### INPUT DATA:
-- ==== Sys2Proof/Machine/Phases.lean ====
section
/-! DEFINITION. The phases of a tile (R36 to R47, R55, R56, R80), Sieve's judgements (R49, R357 to R359), contributions
(R156, R157), Tongs (R185, R358, R362), assured comparison (R361, R362) and early commits (R364). -/

namespace Sys2Proof.Machine

/-! ## Contributions -/

/-- The tile factor (R72). -/
def State.tileFactor (s : State) (core t : Nat) : Int := if (s.tile core t).role = 2 then 15 else 1

/-- c of R156 for one code. -/
def contribution (code f : Int) (mant gain gi : Nat) (exp expMax accShift : Int) : Int :=
  rneShift (code * f * mant * gain) ((gi : Int) + exp - 15 - expMax - accShift)

/-- The sub-blocks of group g that hold an unmasked row (R101). -/
def subBlocks (gsize g : Nat) (rows : List (Nat × Int)) : List Nat :=
  ((upTo (gsize / 32)).map (fun i => g * gsize / 32 + i)).filter (fun c => rows.any (fun r => r.1 / 32 == c))

/-- The zero-point correction of an operation on one tile for a lane (R101, R157). -/
def State.zeroCorr (s : State) (core t : Nat) (op : TileOp) (j : Nat) : Int :=
  let g := cfgG op.cfg
  (upTo (512 / g)).foldl (fun a k =>
    let sc := op.scales.getD k (Scale.zero, 0)
    let subs := subBlocks g k op.rows
    if sc.2 = 0 || sc.1.mant = 0 || subs.isEmpty then a
    else
      let w := subs.foldl (fun b c => b + s.subSum core t c j) 0
      a + rneShift ((sc.2 : Int) * sc.1.mant * s.tileFactor core t * w) (sc.1.exp - op.expMax - op.accShift)) 0

/-- The columns of an operation that are not retired on a tile. -/
def State.opCols (s : State) (core t : Nat) (op : TileOp) : List Nat :=
  op.cols.filter (fun j => !s.colRetired core t j)

/-! ## Tongs (R185) -/

/-- 2^e as a fraction. -/
def fPow2 (e : Int) : Frac := if 0 ≤ e then fInt ((2 ^ e.toNat : Nat) : Int) else fDiv 1 (2 ^ (-e).toNat)

/-- The smallest exponent of an operation's scales that are not 0. -/
def expMinOf (l : List Scale) : Int :=
  match (l.filter (fun x => x.mant ≠ 0)).map (·.exp) with
  | [] => 0
  | e :: r => r.foldl min e

/-- T_j of one tile's rows of an operation, over 2^expMin (R185); f holds the tile factor. -/
def State.tongsLane (s : State) (core t : Nat) (rows : List (Nat × Int)) (scales : List (Scale × Nat)) (gsize : Nat)
    (expMin : Int) (j : Nat) : Int :=
  (upTo (512 / gsize)).foldl (fun a k =>
    let sc := scales.getD k (Scale.zero, 0)
    if sc.1.mant = 0 then a
    else
      let dot := (rows.filter (fun r => r.1 / gsize == k)).foldl (fun b r => b + s.effW core t r.1 j * (r.2 - sc.2)) 0
      a + (sc.1.mant * 2 ^ (sc.1.exp - expMin).toNat : Nat) * dot) 0 * s.tileFactor core t

/-- Tongs' value of a lane of an operation on one tile in lane units, rounded once (R358, R362). -/
def State.tongsValue (s : State) (core t : Nat) (op : TileOp) (j : Nat) : Int :=
  let e := expMinOf (op.scales.map (·.1))
  rneShift (s.tongsLane core t op.rows op.scales (cfgG op.cfg) e j) (e - op.expMax - op.accShift)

### TASK BRIEF:
Nothing but the complete listing, repeated exactly, belongs in the answer.

### REPLY:
-- ==== Sys2Proof/Machine/Phases.lean ====
section
/-! DEFINITION. The phases of a tile (R36 to R47, R55, R56, R80), Sieve's judgements (R49, R357 to R359), contributions
(R156, R157), Tongs (R185, R358, R362), assured comparison (R361, R362) and early commits (R364). -/

namespace Sys2Proof.Machine

/-! ## Contributions -/

/-- The tile factor (R72). -/
def State.tileFactor (s : State) (core t : Nat) : Int := if (s.tile core t).role = 2 then 15 else 1

/-- c of R156 for one code. -/
def contribution (code f : Int) (mant gain gi : Nat) (exp expMax accShift : Int) : Int :=
  rneShift (code * f * mant * gain) ((gi : Int) + exp - 15 - expMax - accShift)

/-- The sub-blocks of group g that hold an unmasked row (R101). -/
def subBlocks (gsize g : Nat) (rows : List (Nat × Int)) : List Nat :=
  ((upTo (gsize / 32)).map (fun i => g * gsize / 32 + i)).filter (fun c => rows.any (fun r => r.1 / 32 == c))

/-- The zero-point correction of an operation on one tile for a lane (R101, R157). -/
def State.zeroCorr (s : State) (core t : Nat) (op : TileOp) (j : Nat) : Int :=
  let g := cfgG op.cfg
  (upTo (512 / g)).foldl (fun a k =>
    let sc := op.scales.getD k (Scale.zero, 0)
    let subs := subBlocks g k op.rows
    if sc.2 = 0 || sc.1.mant = 0 || subs.isEmpty then a
    else
      let w := subs.foldl (fun b c => b + s.subSum core t c j) 0
      a + rneShift ((sc.2 : Int) * sc.1.mant * s.tileFactor core t * w) (sc.1.exp - op.expMax - op.accShift)) 0

/-- The columns of an operation that are not retired on a tile. -/
def State.opCols (s : State) (core t : Nat) (op : TileOp) : List Nat :=
  op.cols.filter (fun j => !s.colRetired core t j)

/-! ## Tongs (R185) -/

/-- 2^e as a fraction. -/
def fPow2 (e : Int) : Frac := if 0 ≤ e then fInt ((2 ^ e.toNat : Nat) : Int) else fDiv 1 (2 ^ (-e).toNat)

/-- The smallest exponent of an operation's scales that are not 0. -/
def expMinOf (l : List Scale) : Int :=
  match (l.filter (fun x => x.mant ≠ 0)).map (·.exp) with
  | [] => 0
  | e :: r => r.foldl min e

/-- T_j of one tile's rows of an operation, over 2^expMin (R185); f holds the tile factor. -/
def State.tongsLane (s : State) (core t : Nat) (rows : List (Nat × Int)) (scales : List (Scale × Nat)) (gsize : Nat)
    (expMin : Int) (j : Nat) : Int :=
  (upTo (512 / gsize)).foldl (fun a k =>
    let sc := scales.getD k (Scale.zero, 0)
    if sc.1.mant = 0 then a
    else
      let dot := (rows.filter (fun r => r.1 / gsize == k)).foldl (fun b r => b + s.effW core t r.1 j * (r.2 - sc.2)) 0
      a + (sc.1.mant * 2 ^ (sc.1.exp - expMin).toNat : Nat) * dot) 0 * s.tileFactor core t

/-- Tongs' value of a lane of an operation on one tile in lane units, rounded once (R358, R362). -/
def State.tongsValue (s : State) (core t : Nat) (op : TileOp) (j : Nat) : Int :=
  let e := expMinOf (op.scales.map (·.1))
  rneShift (s.tongsLane core t op.rows op.scales (cfgG op.cfg) e j) (e - op.expMax - op.accShift)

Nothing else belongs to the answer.